= Instructions for the task =
One part of the entries below is wanted: the lines from the one containing "die that has" through the one containing "def Obligations.MasterOriginates : Prop". Write those out exactly and nothing else.

(Data records)
/-- R261 to R263, R267, R289: a load on the forward input whose check is bad is counted and dropped; a good one for
others joins the queue with HOPS one higher, and one that has come home leaves the ring. A control block sends the
next block of the load in hand, or the first of the load chosen, and counts it in SENT. A freed count received becomes
the one shown. A ring entry is fetched as a load of the die with the next SEQ, and passed to a follow; a follow queues
what it was passed. R265, R266: a load that is delivered is not delivered a second time, whichever path brings the
second copy; one that finds the receive ring full is not delivered, and is no duplicate later. While the domain a
command acts in stands still it changes nothing (a reading of R26 and R451: assumption log 230). Completed here:
LOAD_RECEIVE, CONTROL_BLOCK_SEND, CREDIT_RECEIVE, LOAD_FETCH, LOAD_RELAY. -/
def Obligations.LoadsMove : Prop :=
  (∀ (d : DieId) (p : PortId) (ld : Load) (room : BitVec 11) (lane : Fin 4) (cred : Block) (s : State),
     let e := s.die d
     let n := ldFld ld 10 9 + 1
     (p ≠ e.fwdFrom ∨ e.portState p = St.off → ChangesIn (rxDom p) (.loadReceive d p ld) s d fun e => e) ∧
     (p = e.fwdFrom → e.portState p ≠ St.off → e.wrapFar = false →
       (ldGood ld = false → ChangesIn (rxDom p) (.loadReceive d p ld) s d fun e => (e.count (F.CHNX_ERR_LCRC p.idx) 1).freeLoad p ld) ∧
       (ldGood ld = true → e.addressed ld = false →
         (n ≤ 511 → ldFld ld 53 9 ≠ e.fld F.CHN_CTRL_POSID → ChangesIn (rxDom p) (.loadReceive d p ld) s d fun e =>
           e.updChn fun c => { c with queue := c.queue ++ [⟨p, false, ldHops ld n⟩] }) ∧
         (511 < n ∨ ldFld ld 53 9 = e.fld F.CHN_CTRL_POSID → ChangesIn (rxDom p) (.loadReceive d p ld) s d fun e =>
           e.freeLoad p (ldHops ld (min n 511))))) ∧
     (e.carries e.fwdTo = false → e.chn.sending = none → ChangesIn .ltx (.controlBlockSend d room) s d fun e =>
       e.updChn fun c => { c with lastBlock := none }) ∧
     (∀ (q : QLoad) (k : Nat), e.carries e.fwdTo = true → e.chn.sending = some (q, k) → k + 1 < (ldBlocks q.ld).length →
       ChangesIn .ltx (.controlBlockSend d room) s d fun e =>
         let f := F.CHNX_LANE_SENT e.fwdTo.idx (e.ctrLane e.fwdTo (ldLane q.ld))
         (e.setFld f (e.fld f + 1)).updChn fun c => { c with
           lastBlock := (ldBlocks q.ld)[k]?
           sending := some (q, k + 1) }) ∧
     (∀ q : QLoad, e.carries e.fwdTo = true → e.chn.sending = none → e.pickLoad room.toNat = some q → e.wrapNear = false →
       q ∈ e.chn.queue ∧ (ldBlocks q.ld).length ≤ room.toNat ∧ e.hasCredit q.ld = true ∧
       ChangesIn .ltx (.controlBlockSend d room) s d fun e =>
         let f := F.CHNX_LANE_SENT e.fwdTo.idx (e.ctrLane e.fwdTo (ldLane q.ld))
         (e.setFld f (e.fld f + 1)).updChn fun c => { c with
           queue := c.queue.erase q
           lastBlock := some q.ld.header
           sending := some (q, 1) }) ∧
     (e.carries e.fwdTo = true → e.chn.sending = none → e.pickLoad room.toNat = none → ChangesIn .ltx (.controlBlockSend d room) s d fun e =>
       e.updChn fun c => { c with lastBlock := none }) ∧
     (e.portState p = St.off → ChangesIn (rxDom p) (.creditReceive d p false cred) s d fun e => e) ∧
     (e.portState p ≠ St.off → e.wrapNear = false → ChangesIn (rxDom p) (.creditReceive d p false cred) s d fun e =>
       let put (e : Die) (l : Nat) : Die := e.setFld (F.CHNX_LANE_FREED p.idx l) (bitsOf cred.toNat (16 * l) 16)
       put (put (put (put e 0) 1) 2) 3) ∧
     (∀ a : Nat, ringAt (e.regN (R.CHN_TXBASE lane)) (e.fld (F.CHN_TXTAIL_INDEX lane)) = some a → e.fetches = true →
       e.fld (F.CHN_TXCNT_COUNT lane) ≠ 0 → e.fld (F.CHN_TXTAIL_INDEX lane) ≠ e.fld (F.CHN_TXHEAD_INDEX lane) →
       e.queued e.fwdOut lane + 66 ≤ 8192 → e.canonical = true → (s.die d.other).pair.lossy.contains .load = false →
       CompletesIn d .ltx (.loadFetch d lane) s fun t => ∃ x : Load, ldGood x = true ∧ ldLane x = lane.val ∧
         ldFld x 53 9 = e.fld F.CHN_CTRL_POSID ∧ ldFld x 25 16 = e.fld (F.CHN_TXSEQ_SEQ lane) ∧
         (t.die d).chn.queue = e.chn.queue ++ [⟨e.fwdOut, true, x⟩] ∧
         (t.die d).fld (F.CHN_TXTAIL_INDEX lane) =
           (if e.fld (F.CHN_TXCNT_COUNT lane) ≤ e.fld (F.CHN_TXTAIL_INDEX lane) + 1 then 0
             else e.fld (F.CHN_TXTAIL_INDEX lane) + 1) ∧
         (t.die d).fld (F.CHN_TXSEQ_SEQ lane) = (e.fld (F.CHN_TXSEQ_SEQ lane) + 1) % 2 ^ 16 ∧
         (t.die d.other).pair.relay = (if e.isLead && s.linked && (s.die d.other).role == Role.follow
           then (s.die d.other).pair.relay ++ [x] else (s.die d.other).pair.relay) ∧ (t.die d).eng = e.eng) ∧
     (e.pair.relay = [] → ChangesIn .ltx (.loadRelay d) s d fun e => e) ∧
     (∀ (x : Load) (xs : List Load), e.pair.relay = x :: xs → ChangesIn .ltx (.loadRelay d) s d fun e =>
       (e.updPair fun p => { p with
         relay := xs
         relayed := p.relayed.setIfInBounds (ldLane x) (some (BitVec.ofNat 16 (ldFld x 25 16))) }).updChn fun c => { c with
           queue := if e.role = Role.follow then c.queue ++ [⟨e.fwdOut, true, x⟩] else c.queue })) ∧
  (∀ (e : Die) (ld : Load) (v w : Bool),
     ((e.deliver ld v).2 ≠ .full → ((e.deliver ld v).1.deliver ld w).2 = .duplicate) ∧
     ((e.deliver ld v).2 = .full → (e.deliver ld v).1 = e.setFld F.CHN_IRQ_RXOVF 1))

/-- R242, R248, R249: a port that is OFF receives nothing; in any other state a start block's header, its check, its
RETURN and its arrival are kept, with the header's check counted where it is bad; a stream that is repeated leaves on
the other port, which is otherwise as it was (R270). A die that is not master, and sends no container of its own any
more (R269), forwards the good header with HOPS one higher, DELAY raised by the hop and the cable, its alarms joined
in and a good HCRC; a master does not forward. While the domain a command acts in stands still it changes nothing (a
reading of R26 and R451: assumption log 230). Completed here: START_BLOCK_RECEIVE, CONTAINER_FORWARD. -/
def Obligations.StartBlocksAreForwarded : Prop :=
  ∀ (d : DieId) (p : PortId) (sb : Byte) (h : Blocks) (arrival : Word) (toFt : BitVec 48) (filler : BitVec 16)
    (before : ContainerEnd) (fill : BitVec 9) (bad : List (BitVec 13)) (s : State),
    let e := s.die d
    let recv := Instr.startBlockReceive d p sb h arrival toFt filler before fill
    let send := Instr.containerForward d bad
    let w := e.wrapSend
    let back := startReturn (e.port e.fwdFrom).startIn
    let own := e.ownGoesOn ((e.port e.fwdFrom).arrival + BitVec.ofNat 32 (e.hopCycles e.fwdFrom))
    (e.portState p = St.off → ChangesIn (rxDom p) recv s d fun e => e) ∧
    (e.portState p ≠ St.off → CompletesIn d (rxDom p) recv s fun t =>
      let x := (t.die d).port p
      x.hdr = some h ∧ x.hdrGood = hdrGood h ∧ x.startIn = sb ∧ x.arrival = arrival ∧ x.silent = false ∧
      (hdrGood h = false → x.good = 0 ∧ x.goodReturn = 0) ∧
      (hdrGood h = true → startReturn sb = true → x.good = 0 ∧ x.goodReturn = (e.port p).goodReturn + 1) ∧
      (startReturn sb = true ∨ p ≠ e.fwdOut → (t.die d).port p.other = e.port p.other) ∧
      (∃ (o : Option Blocks) (b : Byte), (t.die d).port p.other = { e.port p.other with
        out := o
        startOut := b }) ∧ (t.die d).eng = e.eng ∧ (t.die d).yard = e.yard ∧ t.die d.other = s.die d.other) ∧
    (e.isMaster = true ∨ (e.port e.fwdFrom).hdr = none ∨ back = true ∨ own = true → ChangesIn .ltx send s d fun e => e) ∧
    ((e.port e.fwdFrom).hdr = some h → e.isMaster = false → back = false → own = false → w.carries w.fwdTo = true →
      CompletesIn d .ltx send s fun t => ∃ o : Blocks,
        ((t.die d).port w.fwdTo).out = some o ∧ ((t.die d).port w.fwdTo).startOut = w.startByte w.fwdTo false ∧
        (t.die d).chn.errors = bad ∧ hdrGood o = true ∧
        ((e.port e.fwdFrom).hdrGood = false → o = hdrSeal h) ∧
        ((e.port e.fwdFrom).hdrGood = true → hdrFld o 0 0 64 = hdrFld h 0 0 64 ∧
          hdrFld o 4 17 9 = (hdrFld h 4 17 9 + 1) % 2 ^ 9 ∧
          hdrFld o 3 0 48 = (hdrFld h 3 0 48 + 64 * e.hopCycles e.fwdFrom + e.fld (F.CHNX_CABLE_DELAY e.fwdFrom.idx)) % 2 ^ 48 ∧
          hdrFld o 5 0 16 = hdrFld h 5 0 16 ||| w.alarms) ∧
        (t.die d).regs = w.regs ∧ (t.die d).eng = e.eng ∧ t.die d.other = s.die d.other)

/-- R247, R250, R253, R269: a die that is not master originates nothing; a master's container carries its frame
sequence, position and rank, the copies it holds and EMPTY pallets for the rest, and the master is JOINED. An eligible
die that has waited in vain becomes master of its own position and rank; a master, or a die not eligible, does not.
While the domain a command acts in stands still it changes nothing (a reading of R26 and R451: assumption log 230).
Completed here: CONTAINER_ORIGINATE, ELECTION_TIMEOUT. -/
def Obligations.MasterOriginates : Prop :=
  ∀ (d : DieId) (seed : BitVec 48) (ltx : Word) (s : State),
    let e := s.die d
    (e.isMaster = false → ChangesIn .eng (.containerOriginate d seed ltx) s d fun e => e) ∧
    (e.isMaster = true → e.wrapSend.carries e.wrapSend.fwdTo = true → e.canonical = true →
      CompletesIn d .eng (.containerOriginate d seed ltx) s fun t => ∃ o : Blocks,
        ((t.die d).port e.wrapSend.fwdTo).out = some o ∧ hdrGood o = true ∧ hdrFld o 0 0 32 = e.seq ∧
        hdrFld o 3 0 48 = seed.toNat ∧ hdrFld o 4 0 9 = e.fld F.CHN_CTRL_POSID ∧ hdrFld o 4 9 8 = e.fld F.CHN_CTRL_MRANK ∧
        (t.die d).fld F.CHN_STAT_JOIN = 2 ∧ (t.die d).chn.held = [] ∧ (t.die d).chn.originating = true ∧
        (∀ i : Nat, i < e.palletCount e.wrapSend.fwdTo → ∀ b : Blocks, b ≠ Vector.replicate 15 0 →
          SMap.get (fun _ => Vector.replicate 15 0) e.chn.held i = b →
          SMap.get (fun _ => Vector.replicate 15 0) (t.die d).chn.pallets i = b) ∧
        (t.die d).eng = e.eng ∧ t.die d.other = s.die d.other) ∧
    (e.isMaster = true ∨ e.bit F.CHN_CTRL_MCAP = false ∨ e.chn.quiet < 8 + 2 * e.fld F.CHN_CTRL_MRANK ∨
      (e.gen1 e.fwdTo = true ∧ e.bit F.CHN_CTRL_MFORCE = false) → ChangesIn .eng (.electionTimeout d) s d fun e => e) ∧
    (e.isMaster = false → e.bit F.CHN_CTRL_MCAP = true → 8 + 2 * e.fld F.CHN_CTRL_MRANK ≤ e.chn.quiet →
      (e.gen1 e.fwdTo = false ∨ e.bit F.CHN_CTRL_MFORCE = true) → e.canonical = true →
      CompletesIn d .eng (.electionTimeout d) s fun t =>
        (t.die d).isMaster = true ∧ (t.die d).fld F.CHN_STAT_MPOS = e.fld F.CHN_CTRL_POSID ∧
        (t.die d).fld F.CHN_STAT_MRANK = e.fld F.CHN_CTRL_MRANK ∧ (t.die d).chn.electLeft = 64 ∧
        (t.die d).chn.queue = e.chn.queue ∧ (t.die d).eng = e.eng ∧ t.die d.other = s.die d.other)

= Your solution =
die that has waited in vain becomes master of its own position and rank; a master, or a die not eligible, does not.
While the domain a command acts in stands still it changes nothing (a reading of R26 and R451: assumption log 230).
Completed here: CONTAINER_ORIGINATE, ELECTION_TIMEOUT. -/
def Obligations.MasterOriginates : Prop :=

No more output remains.